▸ Work to be completed
Set down exactly, from the records below, the line with "def Obligations.SmallCapacityNeverValidates : Prop" through the line with "their slots, and", and nothing else.

[Materials provided — start]

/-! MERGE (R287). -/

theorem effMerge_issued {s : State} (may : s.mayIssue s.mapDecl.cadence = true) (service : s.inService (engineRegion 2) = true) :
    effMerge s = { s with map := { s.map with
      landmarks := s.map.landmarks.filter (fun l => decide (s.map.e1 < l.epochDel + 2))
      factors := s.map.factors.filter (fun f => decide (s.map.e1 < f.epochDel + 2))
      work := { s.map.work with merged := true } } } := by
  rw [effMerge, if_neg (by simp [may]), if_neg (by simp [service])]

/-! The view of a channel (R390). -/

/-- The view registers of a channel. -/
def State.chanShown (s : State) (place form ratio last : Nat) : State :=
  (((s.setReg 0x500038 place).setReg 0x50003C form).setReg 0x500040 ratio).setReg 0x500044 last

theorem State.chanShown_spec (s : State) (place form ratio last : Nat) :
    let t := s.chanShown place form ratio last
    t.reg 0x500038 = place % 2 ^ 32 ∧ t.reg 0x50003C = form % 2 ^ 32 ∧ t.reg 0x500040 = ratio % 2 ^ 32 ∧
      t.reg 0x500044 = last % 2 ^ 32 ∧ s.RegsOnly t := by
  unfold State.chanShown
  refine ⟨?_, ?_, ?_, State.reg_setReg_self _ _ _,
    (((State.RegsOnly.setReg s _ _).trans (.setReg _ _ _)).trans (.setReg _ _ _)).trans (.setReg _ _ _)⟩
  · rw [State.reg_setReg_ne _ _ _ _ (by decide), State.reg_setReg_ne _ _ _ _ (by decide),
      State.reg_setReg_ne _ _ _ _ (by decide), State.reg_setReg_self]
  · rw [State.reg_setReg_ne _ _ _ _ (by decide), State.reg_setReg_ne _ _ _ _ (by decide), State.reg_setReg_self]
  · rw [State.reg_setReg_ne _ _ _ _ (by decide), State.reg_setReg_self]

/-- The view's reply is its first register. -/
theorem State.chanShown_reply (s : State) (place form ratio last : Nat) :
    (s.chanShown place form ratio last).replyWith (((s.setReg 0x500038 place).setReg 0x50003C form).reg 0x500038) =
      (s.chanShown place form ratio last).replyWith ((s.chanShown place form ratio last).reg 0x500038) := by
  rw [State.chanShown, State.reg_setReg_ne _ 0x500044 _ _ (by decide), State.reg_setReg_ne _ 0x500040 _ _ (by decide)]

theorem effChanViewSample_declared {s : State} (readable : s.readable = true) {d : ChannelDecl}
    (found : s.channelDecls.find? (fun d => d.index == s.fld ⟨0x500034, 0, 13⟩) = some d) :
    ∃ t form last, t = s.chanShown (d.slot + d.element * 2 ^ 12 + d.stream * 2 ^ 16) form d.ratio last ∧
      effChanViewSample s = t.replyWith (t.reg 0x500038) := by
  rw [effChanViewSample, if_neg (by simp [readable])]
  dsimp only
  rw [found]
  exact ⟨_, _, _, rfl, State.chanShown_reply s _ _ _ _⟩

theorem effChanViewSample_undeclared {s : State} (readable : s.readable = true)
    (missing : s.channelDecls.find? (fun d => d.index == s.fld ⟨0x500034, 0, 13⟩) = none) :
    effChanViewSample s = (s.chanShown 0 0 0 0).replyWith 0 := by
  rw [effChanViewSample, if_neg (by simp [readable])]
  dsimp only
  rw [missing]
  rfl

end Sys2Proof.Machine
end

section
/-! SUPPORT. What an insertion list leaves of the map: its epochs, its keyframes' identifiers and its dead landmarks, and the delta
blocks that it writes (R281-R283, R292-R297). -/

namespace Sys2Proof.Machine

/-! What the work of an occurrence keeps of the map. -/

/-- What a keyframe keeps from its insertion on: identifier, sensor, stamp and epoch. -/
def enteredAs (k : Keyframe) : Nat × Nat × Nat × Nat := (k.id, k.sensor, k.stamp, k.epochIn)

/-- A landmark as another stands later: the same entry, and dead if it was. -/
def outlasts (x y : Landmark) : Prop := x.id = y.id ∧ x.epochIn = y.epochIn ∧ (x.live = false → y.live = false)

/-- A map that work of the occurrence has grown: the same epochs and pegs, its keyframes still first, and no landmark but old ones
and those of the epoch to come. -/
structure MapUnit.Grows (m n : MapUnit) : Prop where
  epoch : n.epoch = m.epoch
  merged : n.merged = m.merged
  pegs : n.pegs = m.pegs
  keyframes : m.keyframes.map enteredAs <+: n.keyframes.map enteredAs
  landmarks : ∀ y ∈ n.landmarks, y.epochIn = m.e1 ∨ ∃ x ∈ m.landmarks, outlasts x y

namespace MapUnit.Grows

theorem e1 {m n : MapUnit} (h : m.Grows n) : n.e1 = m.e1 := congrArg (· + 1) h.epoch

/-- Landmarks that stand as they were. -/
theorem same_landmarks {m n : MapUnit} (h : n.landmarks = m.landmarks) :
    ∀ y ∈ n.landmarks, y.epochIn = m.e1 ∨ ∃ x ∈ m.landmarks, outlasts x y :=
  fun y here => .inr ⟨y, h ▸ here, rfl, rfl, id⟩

[Materials provided — finish]
[Materials provided — start]

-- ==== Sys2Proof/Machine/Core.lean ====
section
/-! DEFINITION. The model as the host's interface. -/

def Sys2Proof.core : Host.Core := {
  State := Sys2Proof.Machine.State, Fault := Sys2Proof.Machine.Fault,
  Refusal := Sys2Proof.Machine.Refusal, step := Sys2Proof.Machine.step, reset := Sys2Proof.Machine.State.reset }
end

[Materials provided — finish]
[Materials provided — start]

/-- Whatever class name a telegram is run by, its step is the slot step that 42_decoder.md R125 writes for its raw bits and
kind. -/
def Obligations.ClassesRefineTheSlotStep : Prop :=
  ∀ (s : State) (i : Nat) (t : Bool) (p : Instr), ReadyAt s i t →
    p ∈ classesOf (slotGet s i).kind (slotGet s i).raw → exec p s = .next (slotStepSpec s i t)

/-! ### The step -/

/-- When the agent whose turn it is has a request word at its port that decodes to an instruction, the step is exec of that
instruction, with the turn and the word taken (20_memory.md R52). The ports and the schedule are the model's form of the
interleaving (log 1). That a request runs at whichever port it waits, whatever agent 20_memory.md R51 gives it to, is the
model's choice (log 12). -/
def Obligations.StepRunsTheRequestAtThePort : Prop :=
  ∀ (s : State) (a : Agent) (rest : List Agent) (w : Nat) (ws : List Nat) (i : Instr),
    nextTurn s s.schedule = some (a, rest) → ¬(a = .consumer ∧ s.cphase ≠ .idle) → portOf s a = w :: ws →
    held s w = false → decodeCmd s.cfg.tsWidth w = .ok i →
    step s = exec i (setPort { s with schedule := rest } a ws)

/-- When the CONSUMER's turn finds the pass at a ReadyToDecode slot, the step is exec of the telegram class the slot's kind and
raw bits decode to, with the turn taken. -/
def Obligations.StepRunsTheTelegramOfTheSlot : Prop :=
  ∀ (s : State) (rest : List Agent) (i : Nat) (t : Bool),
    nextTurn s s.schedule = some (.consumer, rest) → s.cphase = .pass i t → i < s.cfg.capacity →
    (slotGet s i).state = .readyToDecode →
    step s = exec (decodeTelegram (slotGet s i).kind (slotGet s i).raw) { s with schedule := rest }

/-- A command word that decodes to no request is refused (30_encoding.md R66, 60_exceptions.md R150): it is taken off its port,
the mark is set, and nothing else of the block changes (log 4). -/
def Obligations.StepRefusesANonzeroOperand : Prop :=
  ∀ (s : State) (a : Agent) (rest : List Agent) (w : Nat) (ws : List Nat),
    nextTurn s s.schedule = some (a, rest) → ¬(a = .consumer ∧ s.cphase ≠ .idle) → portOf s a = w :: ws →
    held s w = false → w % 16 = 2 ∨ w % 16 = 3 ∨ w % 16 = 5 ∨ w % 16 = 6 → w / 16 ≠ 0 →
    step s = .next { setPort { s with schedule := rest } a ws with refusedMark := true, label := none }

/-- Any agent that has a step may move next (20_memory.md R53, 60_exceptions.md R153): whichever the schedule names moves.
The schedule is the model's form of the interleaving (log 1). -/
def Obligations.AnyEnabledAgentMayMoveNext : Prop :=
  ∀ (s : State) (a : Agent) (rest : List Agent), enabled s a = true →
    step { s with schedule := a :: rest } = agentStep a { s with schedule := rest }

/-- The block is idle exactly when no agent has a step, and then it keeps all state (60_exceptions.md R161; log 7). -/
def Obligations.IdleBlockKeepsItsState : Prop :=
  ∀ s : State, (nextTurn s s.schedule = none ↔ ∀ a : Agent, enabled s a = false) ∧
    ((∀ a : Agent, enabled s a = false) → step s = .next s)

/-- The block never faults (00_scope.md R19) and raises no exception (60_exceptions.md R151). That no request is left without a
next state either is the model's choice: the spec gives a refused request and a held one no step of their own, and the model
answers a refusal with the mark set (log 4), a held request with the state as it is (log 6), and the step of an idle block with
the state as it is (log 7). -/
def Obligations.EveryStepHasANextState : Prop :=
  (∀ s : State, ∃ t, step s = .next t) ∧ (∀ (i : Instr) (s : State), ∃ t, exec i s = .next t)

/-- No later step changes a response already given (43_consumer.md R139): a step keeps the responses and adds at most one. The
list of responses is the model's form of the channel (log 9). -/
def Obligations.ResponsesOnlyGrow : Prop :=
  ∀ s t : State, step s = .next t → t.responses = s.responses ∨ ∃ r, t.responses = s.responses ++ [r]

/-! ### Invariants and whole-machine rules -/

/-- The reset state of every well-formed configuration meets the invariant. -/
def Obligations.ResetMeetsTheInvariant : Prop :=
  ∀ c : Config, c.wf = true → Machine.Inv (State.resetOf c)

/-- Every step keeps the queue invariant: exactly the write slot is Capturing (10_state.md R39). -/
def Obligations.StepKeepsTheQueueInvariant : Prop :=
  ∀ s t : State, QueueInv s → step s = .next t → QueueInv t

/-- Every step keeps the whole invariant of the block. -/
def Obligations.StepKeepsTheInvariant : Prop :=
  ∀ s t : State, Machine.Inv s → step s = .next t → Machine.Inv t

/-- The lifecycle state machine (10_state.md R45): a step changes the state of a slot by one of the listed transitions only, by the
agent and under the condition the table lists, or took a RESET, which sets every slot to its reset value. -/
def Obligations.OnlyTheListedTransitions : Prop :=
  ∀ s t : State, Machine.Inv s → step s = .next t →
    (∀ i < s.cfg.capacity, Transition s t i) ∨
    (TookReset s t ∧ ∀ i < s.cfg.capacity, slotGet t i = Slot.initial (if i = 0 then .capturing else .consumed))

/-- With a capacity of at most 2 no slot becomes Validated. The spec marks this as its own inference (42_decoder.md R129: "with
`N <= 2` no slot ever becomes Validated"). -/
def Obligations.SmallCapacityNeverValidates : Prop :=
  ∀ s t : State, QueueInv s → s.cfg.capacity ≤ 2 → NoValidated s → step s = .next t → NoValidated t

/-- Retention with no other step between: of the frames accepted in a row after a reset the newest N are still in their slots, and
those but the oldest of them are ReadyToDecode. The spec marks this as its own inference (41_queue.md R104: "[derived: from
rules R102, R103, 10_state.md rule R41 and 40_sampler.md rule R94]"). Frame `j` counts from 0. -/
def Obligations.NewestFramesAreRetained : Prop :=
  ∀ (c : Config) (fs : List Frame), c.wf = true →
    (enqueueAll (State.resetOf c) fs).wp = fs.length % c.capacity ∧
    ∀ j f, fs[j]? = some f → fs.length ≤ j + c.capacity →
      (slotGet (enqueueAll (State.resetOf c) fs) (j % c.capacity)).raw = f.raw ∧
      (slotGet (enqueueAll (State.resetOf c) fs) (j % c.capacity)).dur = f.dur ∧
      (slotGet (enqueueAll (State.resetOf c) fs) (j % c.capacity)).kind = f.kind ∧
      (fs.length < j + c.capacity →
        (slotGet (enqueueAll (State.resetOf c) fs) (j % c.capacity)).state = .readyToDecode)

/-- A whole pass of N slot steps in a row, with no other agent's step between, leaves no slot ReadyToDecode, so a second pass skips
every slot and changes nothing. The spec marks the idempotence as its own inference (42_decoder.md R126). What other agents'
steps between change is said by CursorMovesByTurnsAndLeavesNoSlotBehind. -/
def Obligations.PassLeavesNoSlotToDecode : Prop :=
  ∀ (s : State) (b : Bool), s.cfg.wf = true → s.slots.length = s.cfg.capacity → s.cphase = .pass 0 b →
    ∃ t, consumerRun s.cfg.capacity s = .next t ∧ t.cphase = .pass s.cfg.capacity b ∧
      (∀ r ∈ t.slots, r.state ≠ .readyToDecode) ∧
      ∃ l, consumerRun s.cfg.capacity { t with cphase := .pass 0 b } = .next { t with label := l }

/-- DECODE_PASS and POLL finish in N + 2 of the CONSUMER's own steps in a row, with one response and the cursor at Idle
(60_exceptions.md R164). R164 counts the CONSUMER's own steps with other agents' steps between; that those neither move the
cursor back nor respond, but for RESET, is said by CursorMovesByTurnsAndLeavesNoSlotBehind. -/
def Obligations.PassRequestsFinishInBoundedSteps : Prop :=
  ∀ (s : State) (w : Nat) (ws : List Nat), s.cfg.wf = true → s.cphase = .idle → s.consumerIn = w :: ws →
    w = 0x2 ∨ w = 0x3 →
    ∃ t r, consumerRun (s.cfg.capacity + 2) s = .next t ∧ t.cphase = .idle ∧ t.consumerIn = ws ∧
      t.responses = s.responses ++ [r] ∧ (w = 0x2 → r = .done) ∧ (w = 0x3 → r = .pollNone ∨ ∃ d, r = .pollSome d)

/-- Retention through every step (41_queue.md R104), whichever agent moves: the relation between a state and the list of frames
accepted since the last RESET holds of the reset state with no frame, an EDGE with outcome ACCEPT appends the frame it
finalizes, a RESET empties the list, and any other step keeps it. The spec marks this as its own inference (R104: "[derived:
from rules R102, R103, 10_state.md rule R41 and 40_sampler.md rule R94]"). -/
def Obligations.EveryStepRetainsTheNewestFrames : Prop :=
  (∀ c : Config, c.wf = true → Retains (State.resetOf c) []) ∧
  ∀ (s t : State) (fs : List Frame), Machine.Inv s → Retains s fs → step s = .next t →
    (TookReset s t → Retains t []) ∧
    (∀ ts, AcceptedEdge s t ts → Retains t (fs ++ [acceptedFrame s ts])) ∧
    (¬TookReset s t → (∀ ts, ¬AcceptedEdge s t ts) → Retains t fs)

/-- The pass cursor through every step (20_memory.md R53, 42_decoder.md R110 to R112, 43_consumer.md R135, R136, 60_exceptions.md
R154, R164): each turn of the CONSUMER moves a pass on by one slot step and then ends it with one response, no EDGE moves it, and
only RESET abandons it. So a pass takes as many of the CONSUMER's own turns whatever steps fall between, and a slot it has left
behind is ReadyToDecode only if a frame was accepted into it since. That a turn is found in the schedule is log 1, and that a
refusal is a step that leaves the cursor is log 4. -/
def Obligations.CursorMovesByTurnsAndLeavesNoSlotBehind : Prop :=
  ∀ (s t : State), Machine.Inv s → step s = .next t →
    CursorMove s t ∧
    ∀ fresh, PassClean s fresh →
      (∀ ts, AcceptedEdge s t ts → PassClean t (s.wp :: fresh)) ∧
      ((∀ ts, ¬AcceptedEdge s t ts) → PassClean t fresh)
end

[Materials provided — finish]

▸ Response box
def Obligations.SmallCapacityNeverValidates : Prop :=
  ∀ s t : State, QueueInv s → s.cfg.capacity ≤ 2 → NoValidated s → step s = .next t → NoValidated t

/-- Retention with no other step between: of the frames accepted in a row after a reset the newest N are still in their slots, and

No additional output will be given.